Molecular Visualization Laboratory (BIOL4450): Biosynthetic Pathway of Flavonoid 3'-O-methyltransferase
Disciplines
Biotechnology | Molecular Biology | Other Biochemistry, Biophysics, and Structural Biology | Plant Biology | Science and Mathematics Education
Abstract (300 words maximum)
Flavonoids are diverse plant metabolites essential for plant defense, pigmentation, and UV protection. These compounds, including flavanol’s, flavones, and isoflavonoids, offer various health benefits in human health due to their antimicrobial, anti-inflammatory, and antioxidant properties. O-methylation is an essential modification in flavonoid biosynthesis, mediated by methyltransferases such as flavonoid 3'-O-methyltransferase (FOMT). This post-synthetic modification enhances the compounds' lipophilicity and bioactivity. S-adenosylmethionine (SAM or AdoMet) is the methyl donor in these reactions, contributing to the structural diversity of flavonoids and their specialized metabolic roles. These biosynthetic processes are crucial for plant adaptability, defense mechanisms, and potential healthcare applications, particularly in developing plant-based therapeutics. The flavonoid biosynthetic pathway involves the enzymatic activity of methyltransferases, which modify flavonoids, enhancing their role in plant-specialized metabolism. These phytochemicals, such as erythritol and caffeic acid, are critical for the plant's response to environmental stressors. Understanding these processes provides insights into molecular evolution and the structural basis of flavonoid modification. To further investigate the structural mechanisms, we employed methods such as gene expression in Escherichia coli, protein purification, and 2D gel electrophoresis to further investigate the structural mechanism of FOMT. Utilizing augmented reality (AR) and virtual reality (VR) technologies to visualize enzyme-substrate interactions enhances the understanding of catalytic processes. X-ray crystallography further supports this by revealing the 3D structure of these enzymes. This innovative approach, combining STEAM (Science, Technology, Engineering, Arts, and Mathematics), fosters creativity in exploring biological processes. By integrating molecular biology techniques, bioinformatics, and visualization technologies, it highlights the potential of flavonoid biosynthesis for advancements in agricultural biotechnology and holistic health science, enhancing both biomolecular discovery and educational experiences.
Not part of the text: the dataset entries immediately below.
-- ==== Sys2Proof/Tests/Slice0.lean ====
section
/-! SUPPORT. Tests of the model. Expected results are the spec's own examples (the rules' `Example` lines and
95_test_vectors) or worked out by hand from the rule cited; then, for every statement with hypotheses, a concrete case
that meets them. -/

namespace Sys2Proof.Tests

open Sys2Proof.Machine Sys2Proof.Safety Sys2Proof.Claims

/-! ## The states and operands the tests use -/

/-- 95_test_vectors 1.1: the source's calibration block. -/
def docBuf : CalBuf :=
  #v[0x99, 0x6B, 0x29, 0x65, 0x32, 0x00, 0xAF, 0x92, 0x7E, 0xD6, 0xD0, 0x0B,
     0xC6, 0x22, 0xE2, 0xFE, 0xF9, 0xFF, 0x8C, 0x3C, 0xF8, 0xC6, 0x70, 0x17]

/-- 95_test_vectors 1.1: the source's measurement block. -/
def docMeas : MeasBuf := #v[0x4E, 0x54, 0x80, 0x8A, 0xBC, 0x40]

/-- The table of the source's block. -/
def docCal : Cal := sourceTable

/-- 95_test_vectors 2.3: a table of zeros. -/
def zeroCal : Cal := Vector.replicate 12 0#16

/-- 95_test_vectors program 1, after `LDCAL`. -/
def loaded : State := { State.reset with cal := some docCal }

/-- 95_test_vectors program 1, after `LDRAW`. -/
def sampled : State := { loaded with raw := some ⟨320840#20, 568260#20⟩ }

/-- 95_test_vectors program 1, after `TCOMP`. -/
def warm : State := { sampled with temp := some ⟨201633#32, 3938#32⟩ }

/-- 95_test_vectors program 1, at its end. -/
def finished : State := { warm with pPa := some 99795#32, pQ8 := some 25546993#32 }

/-- 95_test_vectors 10, first line: halted by `NoCal`. -/
def halted : State := { State.reset with err := true, ecause := 3#3 }

/-- 95_test_vectors 2.3, last row: a table of zeros and a raw temperature for which the square overflows. -/
def overflowing : State := { State.reset with cal := some zeroCal, raw := some ⟨0#20, 741456#20⟩ }

/-- 95_test_vectors 8.3, fifth row: `P6` = -32768, the rest 0, `fine` = 2147483647. -/
def overflowingPressure : State :=
  { State.reset with
    cal := some (zeroCal.set 8 0x8000#16), raw := some ⟨0#20, 0#20⟩, temp := some ⟨2147483647#32, 0#32⟩ }

/-- The state with one request presented. -/
def presenting (bytes : List Byte) (s : State) : State := setPort [.request bytes] s

/-! ## Well-formedness and decoding -/

/-- R43(d): index 0 is no index of `RDTC`. -/
theorem test_wellFormed_refuses_rdtc_0 : (Instr.rdtc 0).wellFormed = false := by decide

/-- R43(d): the first index above the range. -/
theorem test_wellFormed_refuses_rdtc_4 : (Instr.rdtc 4).wellFormed = false := by decide

/-- R43(e): index 0 is no index of `RDPC`. -/
theorem test_wellFormed_refuses_rdpc_0 : (Instr.rdpc 0).wellFormed = false := by decide

/-- R43(e): the first index above the range. -/
theorem test_wellFormed_refuses_rdpc_10 : (Instr.rdpc 10).wellFormed = false := by decide

/-- R41: the ends of both ranges. -/
theorem test_wellFormed_accepts_the_ends :
    (Instr.rdtc 1).wellFormed = true ∧ (Instr.rdtc 3).wellFormed = true ∧ (Instr.rdpc 1).wellFormed = true ∧
    (Instr.rdpc 9).wellFormed = true := by decide

/-- R41, R46, bit by bit: `idx` 0000, `rsv` 0, `op` 001, then 24 bytes. -/
theorem test_decode_ldcal : decode (0b00000001#8 :: docBuf.toList) = .instr (.ldcal docBuf) [] := by decide

/-- R41, R46: `op` 010, then 6 bytes; a byte after them is left over. -/
theorem test_decode_ldraw :
    decode [0b00000010#8, 0x4E, 0x54, 0x80, 0x8A, 0xBC, 0x40, 0x03] = .instr (.ldraw docMeas) [0x03] := by decide

/-- R41: `op` 011. -/
theorem test_decode_tcomp : decode [0b00000011#8] = .instr .tcomp [] := by decide

/-- R41: `op` 100. -/
theorem test_decode_pcomp32 : decode [0b00000100#8] = .instr .pcomp32 [] := by decide

/-- R41: `op` 101. -/
theorem test_decode_pcomp64 : decode [0b00000101#8] = .instr .pcomp64 [] := by decide

/-- R46: `RDTC 3` is the byte 36: `idx` 0011, `rsv` 0, `op` 110. -/
theorem test_decode_rdtc : decode [0b00110110#8] = .instr (.rdtc 3) [] := by decide

/-- R46: `RDPC 9` is the byte 97: `idx` 1001, `rsv` 0, `op` 111. -/
theorem test_decode_rdpc : decode [0b10010111#8] = .instr (.rdpc 9) [] := by decide

/-- R43(a), (b), (c): no row is selected. -/
theorem test_decode_rejects_by_name :
    decode [0x00] = .illegalOp 0x00 [] ∧ decode [0x0B] = .illegalOp 0x0B [] ∧ decode [0x13] = .illegalOp 0x13 [] ∧
    decode [0x02, 0x4E] = .shortPayload 0x02 ∧ decode [] = .noCommand := by decide

/-- The opcode table's words, as the host numbers them: only the command byte given, and the whole of `LDRAW` given. -/
theorem test_decodeTableWord :
    decodeTableWord 8 0x01 = some (.ldcal (Vector.replicate 24 0#8)) ∧ decodeTableWord 8 0x05 = some .pcomp64 ∧
    decodeTableWord 56 0x40BC8A80544E02 = some (.ldraw docMeas) ∧ decodeTableWord 8 0x13 = none := by decide

/-- The host's fetch: the very next step after reset performs the request. -/
theorem test_step_runs_the_table_word :
    step (State.reset.withFetchWord 56 0x40BC8A80544E02) =
      .next { State.reset with raw := some ⟨320840#20, 568260#20⟩ } := by rfl

/-- R105 and entry 1: the reset input gives the reset state and leaves what the host has still to present. -/
theorem test_step_reset : step { finished with port := [.reset, .request [0x03]] } =
    .next { State.reset with port := [.request [0x03]] } := by rfl

/-! ## One step of each instruction -/

/-- R64, its example. -/
theorem test_ldcal_loads : exec (.ldcal docBuf) State.reset = .next loaded := by rfl

/-- 95_test_vectors 10, `CalLocked` with identical bytes: `STATUS` 81, `ECAUSE` 2. -/
theorem test_ldcal_is_locked :
    exec (.ldcal docBuf) loaded = .next { loaded with err := true, ecause := 2#3 } := by rfl

/-- R69, its example; program 3, second `LDRAW`: the results of the sample before are gone. -/
theorem test_ldraw_drops_old_results : exec (.ldraw docMeas) finished = .next sampled := by rfl

/-- 95_test_vectors 7, fifth row: the byte order, the order of the two values, the ignored low nibble. -/
theorem test_ldraw_byte_order : fRaw #v[0x80, 0x00, 0x00, 0x12, 0x34, 0x56] = ⟨524288#20, 74565#20⟩ := by decide

/-- R73, its example. -/
theorem test_tcomp_temperature : temperature 568260#20 docCal = ⟨⟨201633#32, 3938#32⟩, false⟩ := by decide

/-- 95_test_vectors 2.1, 2.2: negative intermediates, where a logical shift would give 1994764. -/
theorem test_tcomp_negative : temperature 375936#20 docCal = ⟨⟨-102388#32, -2000#32⟩, false⟩ := by decide

/-- R81, its example. -/
theorem test_pcomp32_pressure :
    fP32 Config.p32Threshold 320840#20 201633#32 docCal = ⟨99795#32, false⟩ := by decide

/-- 95_test_vectors 8.1: the largest raw value in the upper branch; with the literal 2^31 it would be 8085. -/
theorem test_pcomp32_threshold : fP32 Config.p32Threshold 864497#20 201633#32 docCal = ⟨8084#32, false⟩ := by decide

/-- R87, its example. -/
theorem test_pcomp64_pressure : fP64 320840#20 201633#32 docCal = ⟨25546993#32, false⟩ := by decide

/-- 95_test_vectors 9.1, last row: a negative result keeps its low 32 bits and sets `ovf`. -/
theorem test_pcomp64_negative : fP64 1048575#20 201633#32 docCal = ⟨4289261835#32, true⟩ := by decide

/-- 95_test_vectors 6: `RDTC 1` is unsigned, `RDTC 2` signed, on the words 8000. -/
theorem test_rdtc_signedness :
    coef32 (Vector.replicate 12 0x8000#16) .t1 = 32768#32 ∧ coef32 (Vector.replicate 12 0x8000#16) .t2 = -32768#32 := by
  decide

/-- R65, its example. -/
theorem test_rdtc_reads : exec (.rdtc 3) loaded = .next { loaded with coef := some 50#32 } := by rfl

/-- R66, its examples. -/
theorem test_rdpc_reads : exec (.rdpc 2) loaded = .next { loaded with coef := some (-10626#32) } := by rfl

/-- R91: `RDPC 10` (byte A7) and R96: `IllegalOp` before `NoCal`. -/
theorem test_rdpc_illegal_index :
    exec (.rdpc 10) State.reset = .next { State.reset with err := true, ecause := 1#3 } := by rfl

/-! ## Primitives, at the ends of their ranges -/

/-- R50, R51, R52, their examples. -/
theorem test_signed_primitives :
    mul32 131071#32 32767#32 = ⟨-163839#32, true⟩ ∧ mul32 15942#32 25897#32 = ⟨412849974#32, false⟩ ∧
    shl32 1073741824#32 1 = ⟨-2147483648#32, true⟩ ∧ shl32 32767#32 16 = ⟨2147418112#32, false⟩ ∧
    asr32 (-1023872#32) 8 = ⟨-4000#32, false⟩ ∧ asr32 (-2#32) 8 = ⟨-1#32, false⟩ := by decide

/-- R53, R54, their examples. -/
theorem test_unsigned_primitives :
    mulu32 4294967295#32 3125#32 = ⟨4294964171#32, true⟩ ∧ divu32 1833146875#32 36712#32 = ⟨49933#32, false⟩ ∧
    lsr32 99866#32 3 = ⟨12483#32, false⟩ ∧ tou32 (-1#32) = ⟨4294967295#32, true⟩ ∧
    tos32 3666293750#32 = ⟨-628673546#32, true⟩ := by decide

/-- R55, R56, R57, their examples. -/
theorem test_wide_primitives :
    mul64 73633#64 73633#64 = ⟨5421818689#64, false⟩ ∧
    (mul64 4611136274702788609#64 (-32768#64)).ovf = true ∧
    asr64 (-95552103525000#64) 19 = ⟨-182251175#64, false⟩ ∧ sdiv64 (-7#64) 2#64 = ⟨-3#64, false⟩ ∧
    sdiv64 7#64 (-2#64) = ⟨-3#64, false⟩ ∧ sdiv64 (-9223372036854775808#64) (-1#64) = ⟨-9223372036854775808#64, true⟩ ∧
    tou32of64 933072596912#64 = ⟨1064693680#32, true⟩ := by decide

/-- R46, R47: a line of a listing, a comment, a pseudo-instruction, and lines that are none. -/
theorem test_readLine :
    readLine ['R', 'D', 'P', 'C', ' ', '9', ' ', ';', 'P', '9'] = some [.op (.rdpc 9)] ∧
    readLine ['.', 'b', 'y', 't', 'e', ' ', 'A', '7'] = some [.rawByte 0xA7#8] ∧
    readLine ['S', 'A', 'M', 'P', 'L', 'E', '3', '2', ' ', '4', 'E', ' ', '5', '4', ' ', '8', '0', ' ', '8', 'A', ' ',
      'B', 'C', ' ', '4', '0'] = some [.op (.ldraw docMeas), .op .tcomp, .op .pcomp32] ∧
    readLine ['R', 'D', 'T', 'C', ' ', '4'] = none ∧ readLine [' ', ';', 'x'] = some [] := by decide

/-! ## Witnesses: a case for the hypotheses of each statement -/

/-- DecodedBytesAreTheEncoding, both ends: with and without bytes after the request. -/
theorem witness_decoded :
    decode [0x16] = .instr (.rdtc 1) [] ∧ decode [0x97, 0x03] = .instr (.rdpc 9) [0x03] := by decide

/-- ExactlyTheIllegalBytesRaiseIllegalOp: the illegal neighbours of every range, and legal bytes at its ends. -/
theorem witness_illegal_bytes :
    cmdIllegal 0x00 = true ∧ cmdIllegal 0x08 = true ∧ cmdIllegal 0x13 = true ∧ cmdIllegal 0x06 = true ∧
    cmdIllegal 0x46 = true ∧ cmdIllegal 0x07 = true ∧ cmdIllegal 0xA7 = true ∧ cmdIllegal 0x0B = true ∧
    cmdIllegal 0x01 = false ∧ cmdIllegal 0x16 = false ∧ cmdIllegal 0x36 = false ∧ cmdIllegal 0x17 = false ∧
    cmdIllegal 0x97 = false ∧ 0x97#8 ∈ legalBytes ∧ loaded.err = false := by decide

/-- The clause on illegal command bytes in the statement of each operation: `idx` on an operation that takes none, `rsv`,
and the indices next to the ranges of `RDTC` and `RDPC`. -/
theorem witness_illegal_of_each_op :
    (cmdOp 0x11 = 1#3 ∧ cmdIllegal 0x11 = true) ∧ (cmdOp 0x0A = 2#3 ∧ cmdIllegal 0x0A = true) ∧
    (cmdOp 0x13 = 3#3 ∧ cmdIllegal 0x13 = true) ∧ (cmdOp 0x0C = 4#3 ∧ cmdIllegal 0x0C = true) ∧
    (cmdOp 0xF5 = 5#3 ∧ cmdIllegal 0xF5 = true) ∧ (cmdOp 0x46 = 6#3 ∧ cmdIllegal 0x46 = true) ∧
    (cmdOp 0xA7 = 7#3 ∧ cmdIllegal 0xA7 = true) ∧ State.reset.err = false := by decide

/-- CommandByteFixesRequestLength: one byte short, exactly enough, an illegal byte, and a byte that is neither 01 nor 02. -/
theorem witness_request_length :
    (0x01#8 :: List.replicate 23 0#8).length < requestLength 0x01 ∧
    requestLength 0x01 ≤ (0x01#8 :: List.replicate 24 0#8).length ∧
    (0x02#8 :: List.replicate 5 0#8).length < requestLength 0x02 ∧
    requestLength 0x02 ≤ (0x02#8 :: List.replicate 6 0#8).length ∧
    cmdIllegal 0xA7 = true ∧ requestLength 0xA7 ≤ [0xA7#8].length ∧ (0x03#8 ≠ 0x01#8 ∧ 0x03#8 ≠ 0x02#8) := by decide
Academic department under which the project should be listed
CSM - Molecular and Cellular Biology
Primary Investigator (PI) Name
Dr. Soon Goo Lee
Molecular Visualization Laboratory (BIOL4450): Biosynthetic Pathway of Flavonoid 3'-O-methyltransferase
Flavonoids are diverse plant metabolites essential for plant defense, pigmentation, and UV protection. These compounds, including flavanol’s, flavones, and isoflavonoids, offer various health benefits in human health due to their antimicrobial, anti-inflammatory, and antioxidant properties. O-methylation is an essential modification in flavonoid biosynthesis, mediated by methyltransferases such as flavonoid 3'-O-methyltransferase (FOMT). This post-synthetic modification enhances the compounds' lipophilicity and bioactivity. S-adenosylmethionine (SAM or AdoMet) is the methyl donor in these reactions, contributing to the structural diversity of flavonoids and their specialized metabolic roles. These biosynthetic processes are crucial for plant adaptability, defense mechanisms, and potential healthcare applications, particularly in developing plant-based therapeutics. The flavonoid biosynthetic pathway involves the enzymatic activity of methyltransferases, which modify flavonoids, enhancing their role in plant-specialized metabolism. These phytochemicals, such as erythritol and caffeic acid, are critical for the plant's response to environmental stressors. Understanding these processes provides insights into molecular evolution and the structural basis of flavonoid modification. To further investigate the structural mechanisms, we employed methods such as gene expression in Escherichia coli, protein purification, and 2D gel electrophoresis to further investigate the structural mechanism of FOMT. Utilizing augmented reality (AR) and virtual reality (VR) technologies to visualize enzyme-substrate interactions enhances the understanding of catalytic processes. X-ray crystallography further supports this by revealing the 3D structure of these enzymes. This innovative approach, combining STEAM (Science, Technology, Engineering, Arts, and Mathematics), fosters creativity in exploring biological processes. By integrating molecular biology techniques, bioinformatics, and visualization technologies, it highlights the potential of flavonoid biosynthesis for advancements in agricultural biotechnology and holistic health science, enhancing both biomolecular discovery and educational experiences.